Sometimes the study of symbology can lead to statements that seem absurd. For example, in
The Penguin Dictionary of Symbols
, J. Chevalier and A. Gheerbrant state under the entry “Serpent” the following: “Lines have neither beginning nor end and, once they come alive, they become capable of depicting whatever you like or of changing into any shape.”
15
When focused on how pygmies depict snakes on the ground as a line, this statement has some stimulating meaning; taken literally, it is patently absurd. If lines had neither beginning nor end, we could never measure them, as we do constantly. Also, a line can never come alive; as a symbol it can take on life, provided that is what its creator intended or what a putative viewer might have perceived. Thus, the study of symbology must be grounded. The interpreter must strive to indwell the sphere of meaning in which an author created or crafted a meaningful symbol. Virtually none of the images studied so far and to be assessed now can be categorized as “art for art’s sake” or “mere decoration.”
16

Dreams

As we seek to discern the origin and meaning of serpent symbolism, it is imperative to add to a study of the physiological characteristics of snakes the importance of serpents in human dreams. Human imagination and dreams help explain the often fantastic elements in ophidian iconography and symbology.

It is in dreams that many, perhaps most, of our symbols are fashioned. No one helped us to understand dreams as much as Carl Gustav Jung. In
Man and His Symbols
, which we cited at the beginning of this work, Jung rightly stressed that “the images and ideas” that appear in dreams “cannot possibly be explained solely in terms of memory” (p. 26).
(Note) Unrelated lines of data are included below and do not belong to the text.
/-- One entry of a staged timetable at its commit: a launch that R102 would refuse is disabled and recorded. -/
def ttCheckOne (source : Source) (acc : List TtEntry × State) (p : Nat × TtEntry) : List TtEntry × State :=
  let e := p.2
  let part := (keyPart acc.2 e.pkey).getD 0
  let r : LaunchRec :=
    ⟨.slot p.1, e.ref, part, e.pkey, 0x7FFF, nodeSelf acc.2, 0, e.gallery, e.tflags == 1, false, [], none, 0xFF⟩
  match (if e.kind = 1 then launchStatus acc.2 r else none) with
  | some st => (acc.1 ++ [{ e with disabled := true }], reportObject 0x220018 2 source st p.1 acc.2)
  | none => (acc.1 ++ [e], acc.2)

/-- Entries that fail against live state are disabled and logged (R226). -/
def ttCheck (x : StagedCmd) (es : List TtEntry) (s : State) : List TtEntry × State :=
  (enum' es).foldl (ttCheckOne x.source) ([], s)

/-- A staged timetable becomes live: contexts are kept, closed and opened by R227. -/
def ttCommit (x : StagedCmd) (s : State) : State :=
  let old : List ColRec := match s.col.live with | some t => t.recs | none => []
  let new := timetableOf s x.bytes
  let recs : List ColRec := match new with | some t => t.recs | none => []
  let kept (r : ColRec) : Bool := recs.any fun q => q.raw == r.raw
  let s1 := each old (fun (r : ColRec) (t : State) => if kept r then t else ttClose x (recs.find? fun q => q.num == r.num) r.num t) s
  let stands (r : ColRec) : Bool := old.any fun q => q.num == r.num && (kept q || ttHolds s r.num)
  let s2 := each recs (fun (r : ColRec) (t : State) => if stands r then t else ttOpen x r t) s1
  let (es, s3) := match new with
    | some n => ttCheck x n.entries s2
    | none => ([], s2)
  let live := new.map fun n => { n with entries := es, liveAt := s3.clk.nextB }
  let s4 := { s3 with col := { s3.col with live := live } }
  rset R.TT_STATUS_NSLOTS 0 ((new.map (·.nslots)).getD 0) (rset R.TT_ID_ID 0 ((new.map (·.id)).getD 0) s4)

/-- At each boundary: the timetable runs while its epoch length is the live one (R24). -/
def ttBoundary (s : State) : State :=
  let s1 := { s with col := { s.col with slotsDone := 0 } }
  match s1.col.live with
  | none => rset R.TT_STATUS_MISMATCH 0 0 (rset R.TT_STATUS_LIVE 0 0 s1)
  | some t =>
    let len := rget s1 R.EPOCH_CFG_EPOCH_LEN_US 0
    if t.lenUs = len then rset R.TT_STATUS_MISMATCH 0 0 (rset R.TT_STATUS_LIVE 0 1 s1)
    else
      report ⟨0x11, 0, none, 0xFF, 0, t.lenUs, len, 0⟩
        (rset R.TT_STATUS_MISMATCH 0 1 (rset R.TT_STATUS_LIVE 0 0 s1))

/-! ## Slots (R34, R228) -/

/-- An entry acts at the start of its slot. -/
def slotEntry (k : Nat) (e : TtEntry) (s : State) : State :=
  match e.kind with
  | 0 =>
    match tget s.col.ctx e.ref with
    | some x => if x.byTable && x.next.isNone then colTrigger e.ref true s else s
    | none => s
  | 1 =>
    let args := e.args ++ List.replicate 5 0
    let r : LaunchRec := ⟨.slot k, e.ref, (keyPart s e.pkey).getD 0, e.pkey, 0x7FFF, nodeSelf s, 0, e.gallery, e.tflags == 1, false,
      args, none, 0xFF⟩
    launchGo r s
  | 2 => planSlotStart e.ref e.slot s
  | _ => s

/-- SLOT_START: the entries of the slot act in their order (R228). A slot starts once in an epoch. -/
def execSlotStart (slot : Nat) (s : State) : Out :=
  whenRunning (fun t =>
    if !ttRuns t ∨ rget t R.TT_STATUS_NSLOTS 0 ≤ slot ∨ slot < t.col.slotsDone then t
    else
      let t1 := atTime (boundaryNow t + slotOffset t slot) t
      let t2 := { t1 with col := { t1.col with slotsDone := slot + 1 } }
      each ((enum' (ttEntries t2)).filter fun p => p.2.slot == slot) (fun p u => slotEntry p.1 p.2 u) t2) s

/-- The unit of a kind and number. -/
def sleepUnit (kind unit : Nat) : SleepUnit :=
  match kind with
  | 0 => .gallery unit
  | 1 => .stack unit
  | _ => .lane unit

/-- Wake latency in ns (R32). -/
def wakeNs (kind : Nat) : Nat :=
  match kind with
  | 0 => 2000
  | 1 => 3000
  | _ => 8000

/-- The port that carries a lane (R11). -/
def lanePort (s : State) (l : Nat) : Nat := if gangedAway s (l / 4) then l / 4 - 1 else l / 4

/-- An entry of a timetable uses a unit (R34, R228, R284): those it names, its launch's or its context's gallery, the ports of
the contributors of its context, and the port of its stream plan's `DST_NODE`. `record` is its collective's. -/
def entryUses (s : State) (record : Option ColRec) (e : TtEntry) (kind unit : Nat) : Bool :=
  match kind with
  | 0 => bitAt e.galWake unit || (e.kind == 1 && e.gallery == unit)
      || (record.isSome && colState s e.ref != 0 && rget s R.COL_CTX_GALLERY e.ref == unit)
  | 1 => bitAt e.stackWake unit
  | _ =>
    let p := lanePort s unit
    bitAt e.portWake p || (e.kind == 2 && nodePort s (rget s R.PLAN_DST_NODE e.ref) == some p)
      || (match record with
          | some r => r.nodes.any fun n => nodePort s n == some p
          | none => false)

/-- The record of the context that an entry of the live timetable names. -/
def liveRec (s : State) (e : TtEntry) : Option ColRec := if e.kind = 0 then (tget s.col.ctx e.ref).map (·.record) else none

/-- The timetable that is live from the coming boundary on: the last one staged, else the live one. -/
def comingTable (s : State) : Option Timetable :=
  match ((if s.clk.cutoff then s.rf.frozenCmds else s.rf.stagedCmds).filter fun c => c.code == 0x1B).reverse with
  | c :: _ => timetableOf s c.bytes
  | [] => s.col.live

/-- The epoch length from the coming boundary on, in µs (R23). -/
def comingLen (s : State) : Nat :=
  if s.clk.nextLen ≠ 0 ∧ s.clk.nextAt ≤ s.clk.nextB then s.clk.nextLen else rget s R.EPOCH_CFG_EPOCH_LEN_US 0

/-- Start of the first slot of the coming epoch that uses a unit. -/
def comingUse (s : State) (kind unit : Nat) : Option Nat :=
  match comingTable s with
  | none => none
  | some t =>
    if t.lenUs ≠ comingLen s then none
    else
      let uses (e : TtEntry) : Bool :=
        !e.disabled && entryUses s (if e.kind = 0 then t.recs.find? fun r => r.num == e.ref else none) e kind unit
      (t.entries.find? uses).map fun e => s.clk.nextB + e.slot * (1000 * t.lenUs) / t.nslots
Jung correctly observed: “Elements often occur in a dream that are not individual and that cannot be derived from the dreamer’s personal experience” (pp. 56#x2013;57). These archaic remnants, to use Jung’s word, appear to be primordial and inherited by all humans, regardless of place or time.

I can agree with Jung that dreams, like the one by the eight-year-old,
17
which depict the primordial evilness of a serpent, are not easily attributable to memory.
18
I must beg to differ with him, however, when he explains them too cavalierly as “sudden pictorial ‘revelations’ from the unconscious,”
19
which “cannot be derived from the dreamer’s personal experience.”
20
Are dreams nothing less than the “aboriginal, innate, and inherited shapes of the human mind”?